Биометрия на уровне гостайны

Регулятор указал ФСБ на невозможность выполнения в полном объеме требований службы по защите биометрической персональной информации граждан, сбор которой поручен банкам. Разговор касается криптографической защиты на уровне государственной тайны, а необходимое российское оборудование для этого отсутствует.
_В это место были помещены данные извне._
/-- WINDOW_EXPIRY at or after the window's expiry makes OVERRUN, with no cut; RELEASE_EXPIRY at or after the release timer's
expiry takes a FORCED cut with the expiry as its cut E; each with its class A HANDOVER record (R149, R154, R156, R161).
Before, and in any other state, nothing happens. That is the model's choice (log entry 11). -/
def Obligations.HandoverTimersExpire : Prop :=
  ∀ s : State,
    (s.hc.state ≠ .windowOpen → exec .windowExpiry s = .next s) ∧
    (s.hc.state ≠ .accepted → exec .releaseExpiry s = .next s) ∧
    (∀ x, s.hc.timer = .window x → s.tb.e < x → exec .windowExpiry s = .next s) ∧
    (∀ x, s.hc.timer = .release x → s.tb.e < x → exec .releaseExpiry s = .next s) ∧
    (∀ x, s.hc.state = .windowOpen → s.hc.timer = .window x → x ≤ s.tb.e →
      ∃ t, exec .windowExpiry s = .next t ∧
        t.hc = { s.hc with state := .overrun, timer := .none, overrun := true, queue := t.hc.queue, tx := t.hc.tx } ∧
        (s.hc.tx = none → s.hc.queue.length < 4 → t.hc.queue = s.hc.queue ++ [t.hc.noticeNow]) ∧
        (s.eq.records.length < 512 →
          s.admittedNext t (mkRecord .handover .a (consoleCode s.hc.duty) 2 5 4 (stampOf s.tb.vals s.tb.e))) ∧
        Within [.hc, .eq, .sh] s t) ∧
    (∀ x, s.hc.state = .accepted → s.hc.timer = .release x → x ≤ s.tb.e →
      ∃ t, exec .releaseExpiry s = .next t ∧
        t.hc = { s.hc with duty := none, timer := .none, overrun := false, boundary := none, missed := 0, heldTicks := 0,
                           state := .settling, settleEnd := some (x + 320), queue := t.hc.queue, tx := t.hc.tx } ∧
        t.sh.cut = some { stamp := stampOf s.tb.vals x, kind := .forced, outgoing := s.hc.duty, incoming := s.hc.incoming,
                          boundary := s.hc.boundary, missed := s.hc.missed, heldTicks := s.hc.heldTicks } ∧
        (∀ u : UnitNo, t.tu[u] = { s.tu[u] with next := some (ShiftSet.zero (some x)) }) ∧
        (s.eq.records.length < 512 →
          s.admittedNext t (mkRecord .handover .a (consoleCode s.hc.duty) 3 6 7 (stampOf s.tb.vals s.tb.e))) ∧
        Within [.hc, .eq, .sh, .tu] s t)

/-- SETTLE_END at or after the settle end places the shift record at index 0 of the ring of 16, numbered, dated and filled
from the cut, the closing header set and the shift sets credited up to the cut; offers SHIFT_CLOSED; makes the next sets the
current ones; and leaves SETTLING for ON_SHIFT with the incoming console, or NO_DUTY after an UNATTENDED cut (R155, R164 to
R169). Before the settle end nothing happens. That is the model's choice (log entry 11). -/
def Obligations.SettleEndClosesShift : Prop :=
  ∀ (s : State) (x : Nat) (c : CutNoted) (h : Header), s.hc.state = .settling → s.hc.settleEnd = some x →
    s.sh.cut = some c → s.sh.closing = some h →
    (s.tb.e < x → exec .settleEnd s = .next s) ∧
    (x ≤ s.tb.e →
      ∃ t r, exec .settleEnd s = .next t ∧ t.sh.ring = (r :: s.sh.ring).take 16 ∧
        t.sh.number = (if s.sh.number = 4294967295 then 1 else s.sh.number + 1) ∧
        r.number = s.sh.number ∧ r.kind = c.kind ∧ r.start = h.start ∧ r.stop = c.stamp ∧ r.worst = h.worst ∧
        r.outgoing = c.outgoing ∧ r.incoming = c.incoming ∧ r.boundary = c.boundary ∧ r.heldTicks = c.heldTicks ∧
        r.missed = min (c.missed + s.sh.openingMissed) 65535 ∧ r.admittedA = h.admittedA ∧ r.admittedB = h.admittedB ∧
        r.lostA = h.lostA ∧ r.lostB = h.lostB ∧ r.cascades = h.cascades ∧
        (∀ u : UnitNo,
          r.units[u].starts = s.tu[u].cur.starts ∧ r.units[u].successes = s.tu[u].cur.successes ∧
          r.units[u].failures = s.tu[u].cur.failures ∧ r.units[u].trips = h.units[u].trips ∧
          r.units[u].firstOut = h.units[u].firstOut ∧ r.units[u].openAtStart = h.units[u].openAtStart ∧
          (r.units[u].openAtEnd = true ↔ s.tu[u].cur.successes + s.tu[u].cur.failures <
            s.tu[u].cur.starts + if h.units[u].openAtStart then 1 else 0) ∧
          (∀ a, s.tu[u].cur.start = some a → ∀ k : Fin 8,
            r.units[u].durations[k] = s.tu[u].cur.durations[k] +
              if k = modeIdx s.tu[u].mode then c.stamp.elapsed - max s.tu[u].entry a else 0)) ∧
        (s.eq.records.length < 480 →
          s.admittedNext t (mkRecord .shiftClosed .b 0 (consoleCode c.outgoing) (consoleCode c.incoming)
            (closeCode c.kind) c.stamp)) ∧
        (s.hc.deferred = none →
          t.sh.cut = none ∧ t.sh.closing = none ∧ t.sh.openingMissed = 0 ∧
          t.hc = { s.hc with state := if c.kind = .unattended then .noDuty else .onShift,
                             duty := if c.kind = .unattended ∨ c.kind = .auto then none else s.hc.incoming,
                             incoming := none, settleEnd := none, queue := t.hc.queue, tx := t.hc.tx } ∧
          (∀ u : UnitNo, ∀ n, s.tu[u].next = some n → t.tu[u] = { s.tu[u] with cur := n, next := none }) ∧
          Within [.hc, .sh, .tu, .eq] s t))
По словам банкиров, такая проблема действительно есть, но в ФСБ не настроены на смягчение требований. Впрочем, участники рынка могут не бояться санкции силовиков – согласование всех вопросов с ФСБ - прерогатива регулятора, в противном случае сбор данных попросту будет остановлен.

27–28 ноября состоялся SOC-форум. По словам выступившего на нем первого заместителя главы департамента информбезопасности ЦБ Артема Сычева, сейчас рынок не располагает необходимым отечественным криптографическим оборудованием, способным защитить собранные у граждан биометрические данные по классу КВ. Как раз такой класс защиты — он соответствует уровню гостайны — содержит приказ ФСБ №378. По словам заместителя начальника восьмого центра ФСБ России Игоря Качалина, остается надеяться, что позиция ЦБ будет жесткой по всем средствам защиты при работе с биометрией граждан.

По словам банкиров, выполнение требований ФСБ - задача невозможная. По словам представителя одного крупного банка, для шифрования направляемых в единую биометрическую систему (ЕБС) собранных образов, необходима интеграция в системы специального оборудования - HSM-модуля, а после этого получение ключей сертификатов электронной подписи класса КВ. Выпуск ключей такого класса осуществляется только в ФГУП НИИ «Восход», а утверждение порядка их выдачи состоялось только в октябре. По словам представителя «Ростелекома», у «Восхода» есть нужное количество ключей. Но отсутствует методика корректного встраивания HSM, к тому же после интеграции модуля требуется получение заключения ФСБ. А в отсутствие методики получение заключения ФСБ - вещь нереальная. «Ростелеком» располагает данными о внедрении HSM в 26 банках, но ни в одном из них оно не закончено.

ЦБ заявил о готовности обратить внимание банков на несколько вариантов решений по информбезопасности при сборе биометрических данных. По словам Артема Сычева, мы располагаем стандартизированным решением, отвечающим требованиям информбезопасности, чтобы подключиться к ЕБС. Его уже внедрили некоторые кредитные организации, а часть их только делают это. Банком России и ФСБ также проработаны облачное решение и типовое решение по подключению банков к ЕБС, при которых выполняются все необходимые требования. Облачное и типовое решение по подключению банков к ЕБС - дополнительные и разрабатываются для того, чтобы снизить издержки банков. Банки обязаны обеспечить выполнение требований по информбезопасности к концу будущего года.

Но, по мнению экспертов, по предлагаемым ЦБ решениям складывается непростая ситуация. В банках, уже начавших работать по стандартному решению, шифрование по классу КВ отсутствует — биометрию отправляют по шифрованному каналу, она не сопровождается дополнительным шифрованием на уровне КВ. Разработанное «Ростелекомом» типовое решение, рассылка коммерческого предложения по которому в банки была осуществлена несколько дней назад, еще не прошло сертификацию. Как сообщили представители «Ростелекома», их типовое решение прошло этап согласования с ФСБ, и им предусматривается шифрование класса КВ. Проработка облачного решения и не завершена. Предусмотрено несколько поставщиков облачного решения. С ЦБ и ФСБ уже согласована его архитектура и дорожная карта по его реализации.

Банки заявили о своей готовность к выполнению требований ФСБ, при условии появления хоть одного полноценного решения. Как отметили в Тинькофф-банке, там происходит активная интеграция HSM в процесс сбора и передачи биометрии в ЕБС и до 2020 года банк выстроит все этапы сбора и передачи биометрии от представителя до центрального офиса через каналы с криптографией по ГОСТу. Как сказал член правления Почта-банка Святослав Емельянов, сейчас направляемая в ЕБС информация и так серьезно защищена. Но мы готовы к внедрению дополнительных механизмов и приобретению необходимого оборудования после того, как соответствующие органы предоставят необходимые требования и разъяснения. Сейчас важно наличие у нас единого интеграционного решения, которое способствовало бы корректному встраиванию HSM в банковскую инфраструктуру.

Но санкций со стороны ФСБ банки не должны опасаться. По словам консультанта по интернет-безопасности Cisco Алексея Лукацкого, ФСБ не регулятор для банков, его сотрудники не проверяют их. Тут важно знать о позиции ЦБ, обещающего неприменение к кредитным организациям надзорных мер. Банки должны продолжать работу и не терять надежду, что ЦБ и ФСБ смогут урегулировать вопрос с информзащитой передаваемых биометрических данных, в противном случае, по мнению экспертов, сбор биометрических данных будет попросту остановлен.